I looked at him with a new eye. “Alright man, break out that suction stuff. I’ll show you what’s up.”
We spent the next two hours checking out the truck. No kidding. He had a question about every single piece of equipment we carried. For the first few minutes I thought he was a rookie. But before long it became obvious that this was not the case. He was a very experienced EMT. He knew what he was doing. He just didn’t know how to do it here. He wanted someone to show him our way of doing things, our equipment, and our district. To be honest, I found his eagerness surprising and refreshing and I found myself really wanting to help him. After the truck check was done I grumbled something about turning in.
“Hey, we never checked the front. Do we have good maps of this district?”
“You know what, I don’t know. I know where the hospitals and the nursing homes are, but you’re right, we need to have a decent map.”
We couldn’t find one anywhere.
“Hey, let’s go to the 7-11 on the corner. I’m gonna buy us both a slurpee and a map. I need one anyway if I am going to be working in this town,” he said.
So we went to 7-11. I think I ordered the pina colada slurpee. And he spent over $20 on a Mapsco that covered our piece of Texas. “Satisfied now?” I asked.

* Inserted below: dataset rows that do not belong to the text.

-- ==== Sys2Proof/Machine/ReelCommands.lean ====
section
/-! DEFINITION. Meanings: the console's commands on reel records (02_the_reel_table.md, R16 to R41). Each
command is a body, what its rule does and answers, and the meaning that takes its frame. -/

namespace Sys2Proof.Machine

open Sys2Proof

/-- A command whose rule queues no request. -/
def answerCommand (k : FrameClass) (address code : Byte) (body : State → State × Reply) (s : State) : Result :=
  .next (takeCommand k address code body s)

/-- A command whose rule may queue a request: the arbiter chooses at the end (assumption log 9). -/
def answerAndSend (k : FrameClass) (address code : Byte) (body : State → State × Reply) (s : State) :
    Result :=
  .next (arbitrate (takeCommand k address code body s))

/-- The answer OK with items. -/
def ok (items : List Byte) (s : State) : State × Reply := (s, ⟨.ok, items⟩)

/-! ## ENTER REEL (R19) -/

/-- The items of ENTER REEL. An optional item of 0 is not given (R181). -/
structure NewReel where
  reel : Nat
  stand : Nat
  grade : Nat
  core : Nat
  outside : Nat
  caliper : Nat
  deriving DecidableEq, Repr

def newReelItems (p : List Byte) : NewReel :=
  ⟨item p 0 4, item p 4 1, item p 5 2, item p 7 2, item p 9 2, item p 11 1⟩

/-- A core diameter is accepted when its circumference lies in 3,000 to 6,000 web steps (R17). -/
def coreAccepted (d : Nat) : Bool :=
  decide (3000 ≤ circumferenceOf d) && decide (circumferenceOf d ≤ 6000)

/-- The diameters accepted as outside diameters (R17). -/
def outsideAccepted (d : Nat) : Bool := decide (150 ≤ d) && decide (d ≤ 1400)

/-- The calipers accepted (R19). -/
def caliperAccepted (x : Nat) : Bool := decide (40 ≤ x) && decide (x ≤ 200)

/-- A value that is given, when it is not the mark that stands for "not given". -/
def given (mark x : Nat) : Option Nat := if x == mark then none else some x

/-- An item is not given or accepted. -/
def acceptable (ok : Nat → Bool) (x : Option Nat) : Bool := x.all ok

/-- The items lie in their ranges (R19). -/
def newReelAccepted (x : NewReel) : Bool :=
  x.reel != 0 && (standOf x.stand).isSome && acceptable coreAccepted (given 0 x.core) &&
    acceptable outsideAccepted (given 0 x.outside) && acceptable caliperAccepted (given 0 x.caliper)

/-- The STAGED record that ENTER REEL creates. -/
def stagedRecord (s : State) (x : NewReel) (st : StandId) : ReelRecord where
  reel := x.reel
  stand := st
  grade := x.grade
  state := .staged
  arm := none
  core := ((given 0 x.core).map circumferenceOf).getD (standParam s st 11)
  outside := (given 0 x.outside).map circumferenceOf
  caliper := given 0 x.caliper
  current := none
  remaining := none
  learned := none
  verify := .untested
  runout := false
  clamped := false
  trackingFault := false
  tag := none

/-- ENTER REEL (R16, R19). -/
def enterReelBody (p : List Byte) (s : State) : State × Reply :=
  let x := newReelItems p
  match standOf x.stand with
  | none => reply .badValue s
  | some st =>
    if !newReelAccepted x then reply .badValue s
    else if (findReel s x.reel).isSome then reply .reelExists s
    else
      match freeSlot s with
      | none => reply .reelTableFull s
      | some i => ok [] (setReel s i (some (stagedRecord s x st)))

def execEnterReel (address : Byte) (p : List Byte) (s : State) : Result :=
  answerCommand .plain address 0x01 (withLength 12 p (enterReelBody p)) s

/-! ## MOUNT REEL (R20) -/

/-- GAUGE for an arm, with the reel whose MOUNT queued it. -/
def gaugeRequest (arm : Arm) (reel : Nat) : Request := ⟨.gauge, some arm, none, some reel⟩

/-- MOUNT REEL: the record is bound to the arm and a GAUGE is queued (R20). -/
def mountReelBody (p : List Byte) (s : State) : State × Reply :=
  match armOfCode (item p 4 1) with
  | none => reply .badValue s
  | some arm =>
    match findReel s (item p 0 4) with
    | none => reply .noSuchReel s
    | some i =>
      match vget s.reels i with
      | none => reply .noSuchReel s
      | some r =>
        if r.state != .staged then reply .wrongState s
        else if !isOnline s r.stand then reply .standNotOnline s
        else if !loadedUnbound s r.stand arm then reply .armNotReady s
        else
          ok [] (queueRequest r.stand (gaugeRequest arm r.reel)
            (setReel s i (some { r with state := .mounted, arm := some arm })))

def execMountReel (address : Byte) (p : List Byte) (s : State) : Result :=
  answerAndSend .plain address 0x02 (withLength 5 p (mountReelBody p)) s

/-! ## PREPARED (R23) -/

/-- The effect of a declaration on the stand's verification context (R23). A run of another record in
progress starts none (assumption log 31). -/
def declare (r : ReelRecord) (s : State) : State :=
  match vget s.verifies r.stand with
  | none => startIfDue r s
  | some v =>
    if v.reel == r.reel then
      setVerify s r.stand (some { v with
        turning := v.turning.map fun t => { t with repeatMark := true } })
    else s

/-- PREPARED: the record becomes PREPARED with verify result NONE (R23). -/
def preparedBody (p : List Byte) (s : State) : State × Reply :=
  match findReel s (item p 0 4) with
  | none => reply .noSuchReel s
  | some i =>
    match vget s.reels i with
    | none => reply .noSuchReel s
    | some r =>
      if r.state != .mounted && r.state != .prepared then reply .wrongState s
      else if !isOnline s r.stand then reply .standNotOnline s
      else
        let r' := { r with state := .prepared, verify := .untested }
        ok [] (declare r' (setReel s i (some r')))

def execPrepared (address : Byte) (p : List Byte) (s : State) : Result :=
  answerAndSend .plain address 0x03 (withLength 4 p (preparedBody p)) s

/-! ## AMEND REEL (R35) -/

/-- The new values of AMEND REEL: all ones is "unchanged" (R181). -/
structure Amendment where
  grade : Option Nat
  caliper : Option Nat
  core : Option Nat
  deriving DecidableEq, Repr

def amendmentItems (p : List Byte) : Amendment :=
  ⟨given 0xFFFFFFFF (item p 4 4), given 0xFFFF (item p 8 2), given 0xFFFF (item p 10 2)⟩

/-- The new values lie in their ranges (R35). -/
def amendmentAccepted (x : Amendment) : Bool :=
  acceptable (fun g => decide (g ≤ 65535)) x.grade && acceptable caliperAccepted x.caliper &&
    acceptable coreAccepted x.core

/-- The record's state takes the amendment (R35). -/
def amendable (r : ReelRecord) (x : Amendment) : Bool :=
  match r.state with
  | .committed | .expired => false
  | .running => x.grade.isNone && x.core.isNone
  | .staged | .mounted | .prepared | .ready => true

/-- The record with the new values written. -/
def amended (r : ReelRecord) (x : Amendment) : ReelRecord :=
  { r with
    grade := x.grade.getD r.grade
    caliper := x.caliper.orElse fun _ => r.caliper
    core := (x.core.map circumferenceOf).getD r.core }

/-- AMEND REEL (R35). -/
def amendReelBody (p : List Byte) (s : State) : State × Reply :=
  let x := amendmentItems p
  match findReel s (item p 0 4) with
  | none => reply .noSuchReel s
  | some i =>
    match vget s.reels i with
    | none => reply .noSuchReel s
    | some r =>
      if !amendmentAccepted x then reply .badValue s
      else if !amendable r x then reply .wrongState s
      else ok [] (setReel s i (some (amended r x)))

def execAmendReel (address : Byte) (p : List Byte) (s : State) : Result :=
  answerCommand .plain address 0x04 (withLength 12 p (amendReelBody p)) s

/-! ## RETIRE REEL (R36) -/

/-- A record that may be retired: STAGED or EXPIRED, with no order tag. -/
def retirable (r : ReelRecord) : Bool := (r.state == .staged || r.state == .expired) && r.tag.isNone

/-- RETIRE REEL (R36). -/
def retireReelBody (p : List Byte) (s : State) : State × Reply :=
  match findReel s (item p 0 4) with
  | none => reply .noSuchReel s
  | some i =>
    if (vget s.reels i).any retirable then ok [] (setReel s i none) else reply .wrongState s

def execRetireReel (address : Byte) (p : List Byte) (s : State) : Result :=
  answerCommand .plain address 0x05 (withLength 4 p (retireReelBody p)) s

/-! ## READ REEL, READ ARM, LIST REELS (R39 to R41) -/

/-- The answer of a lookup that has found a slot. -/
def answerSlot (i : SlotId) (s : State) : State × Reply :=
  match vget s.reels i with
  | none => reply .noSuchReel s
  | some r => ok (recordItems s i r) s

/-- READ REEL (R39). -/
def readReelBody (p : List Byte) (s : State) : State × Reply :=
  match findReel s (item p 0 4) with
  | none => reply .noSuchReel s
  | some i => answerSlot i s

def execReadReel (address : Byte) (p : List Byte) (s : State) : Result :=
  answerCommand .plain address 0x06 (withLength 4 p (readReelBody p)) s

/-- READ ARM (R40). -/
def readArmBody (p : List Byte) (s : State) : State × Reply :=
  match standOf (item p 0 1), armOfCode (item p 1 1) with
  | some st, some arm =>
    match boundSlot s st arm with
    | none => reply .noSuchReel s
    | some i => answerSlot i s
  | _, _ => reply .badValue s

def execReadArm (address : Byte) (p : List Byte) (s : State) : Result :=
  answerCommand .plain address 0x07 (withLength 2 p (readArmBody p)) s

/-- LIST REELS (R41). -/
def listReelsBody (p : List Byte) (s : State) : State × Reply :=
  if 64 < item p 0 1 then reply .badValue s else ok (listItems s (item p 0 1)) s

def execListReels (address : Byte) (p : List Byte) (s : State) : Result :=
  answerCommand .plain address 0x08 (withLength 1 p (listReelsBody p)) s

/-! ## THREAD REEL (R29) -/

/-- A record made RUNNING: the measured fields absent, the flags clear, the verify result kept. -/
def threadedRecord (r : ReelRecord) : ReelRecord :=
  { r with
    state := .running, current := none, remaining := none, learned := none
    runout := false, clamped := false, trackingFault := false }

/-- A record on an arm that THREAD REEL may take. -/
def threadable (r : ReelRecord) : Bool :=
  r.state == .mounted || r.state == .prepared || r.state == .ready

/-- THREAD REEL: the arm's context emptied and a tracker started (R5, R29, R46). -/
def threadReelBody (p : List Byte) (s : State) : State × Reply :=
  match findReel s (item p 0 4) with
  | none => reply .noSuchReel s
  | some i =>
    match vget s.reels i with
    | none => reply .noSuchReel s
    | some r =>
      if !threadable r then reply .wrongState s
      else if !isOnline s r.stand then reply .standNotOnline s
      else
        match r.arm.filter fun arm => armPosition s r.stand arm == some .run with
        | none => reply .armNotReady s
        | some arm =>
          if (runningReel s r.stand).isSome then reply .wrongState s
          else
            ok [] (startTracker r.stand r.reel arm none
              (setArmContext (setReel s i (some (threadedRecord r))) r.stand arm emptyArm))

def execThreadReel (address : Byte) (p : List Byte) (s : State) : Result :=
  answerCommand .plain address 0x09 (withLength 4 p (threadReelBody p)) s

/-! ## STOP REEL (R33, R84) -/

/-- The row of the order whose expiring reel a record is. -/
def expiringOrder (s : State) (r : ReelRecord) : Option (RowId × OrderRow) :=
  (r.tag.bind (rowOfTag s)).bind fun i =>
    ((vget s.rows i).filter fun row => row.expiring == r.reel).map fun row => (i, row)

/-- A record made EXPIRED with its stub estimate (R33). -/
def stoppedRecord (s : State) (r : ReelRecord) : ReelRecord :=
  { r with state := .expired, remaining := reportedRemaining s r, learned := none }

/-- The order cancelled by the stop of its expiring reel, by its state (R84). -/
def cancelStopped (x : Option (RowId × OrderRow)) (s : State) : State :=
  match x with
  | none => s
  | some (i, row) =>
    match row.state with
    | .armed | .held | .accelerating | .matched => closeOrder i .cancelled .reelStopped false s
    | .pasting | .closing | .done | .failed | .dropped | .cancelled => s

/-- STOP REEL (R33, R84). -/
def stopReelBody (p : List Byte) (s : State) : State × Reply :=
  match findReel s (item p 0 4) with
  | none => reply .noSuchReel s
  | some i =>
    match vget s.reels i with
    | none => reply .noSuchReel s
    | some r =>
      if r.state != .running then reply .wrongState s
      else
        let x := expiringOrder s r
        if x.any fun y => y.2.state == .pasting then reply .wrongState s
        else
          ok [] (cancelStopped x (stopTracker r.stand (setReel s i (some (stoppedRecord s r)))))

def execStopReel (address : Byte) (p : List Byte) (s : State) : Result :=
  answerAndSend .plain address 0x0A (withLength 4 p (stopReelBody p)) s

end Sys2Proof.Machine
end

“Not really. I know it’s getting late, but I am shit at reading these damn Mapscos. Can you at least show me where the hospitals are?”
“Yeah, why not? It’s going to take me a while till I get to the bottom of this cup. Lets go.”
Then he got on the radio, and called us mobile in district. There was a really long pause before dispatch came back, “Uh…okay…22:32.”
“What was that?” he asked.
“You are probably the only person who has seen fit to notify them of our movements. They aren’t used to such things. Keep it up though. It’s the right thing to do.”
We then got mobile in district. I showed him the two hospitals, but he wasn’t satisfied. He wanted to see the highway access and follow along in the map while I drove. Then he wanted to see the nursing homes. Each time we rolled up on one he would ask about the quickest way to get to a hospital if we picked up something serious. He asked if we could talk to the fire department with our radio. He wanted to know their capabilities. He asked what the quickest way to the trauma center in Dallas was and made me show him in the map. He was a never-ending fountain of questions, and we weren’t done until it was 3am.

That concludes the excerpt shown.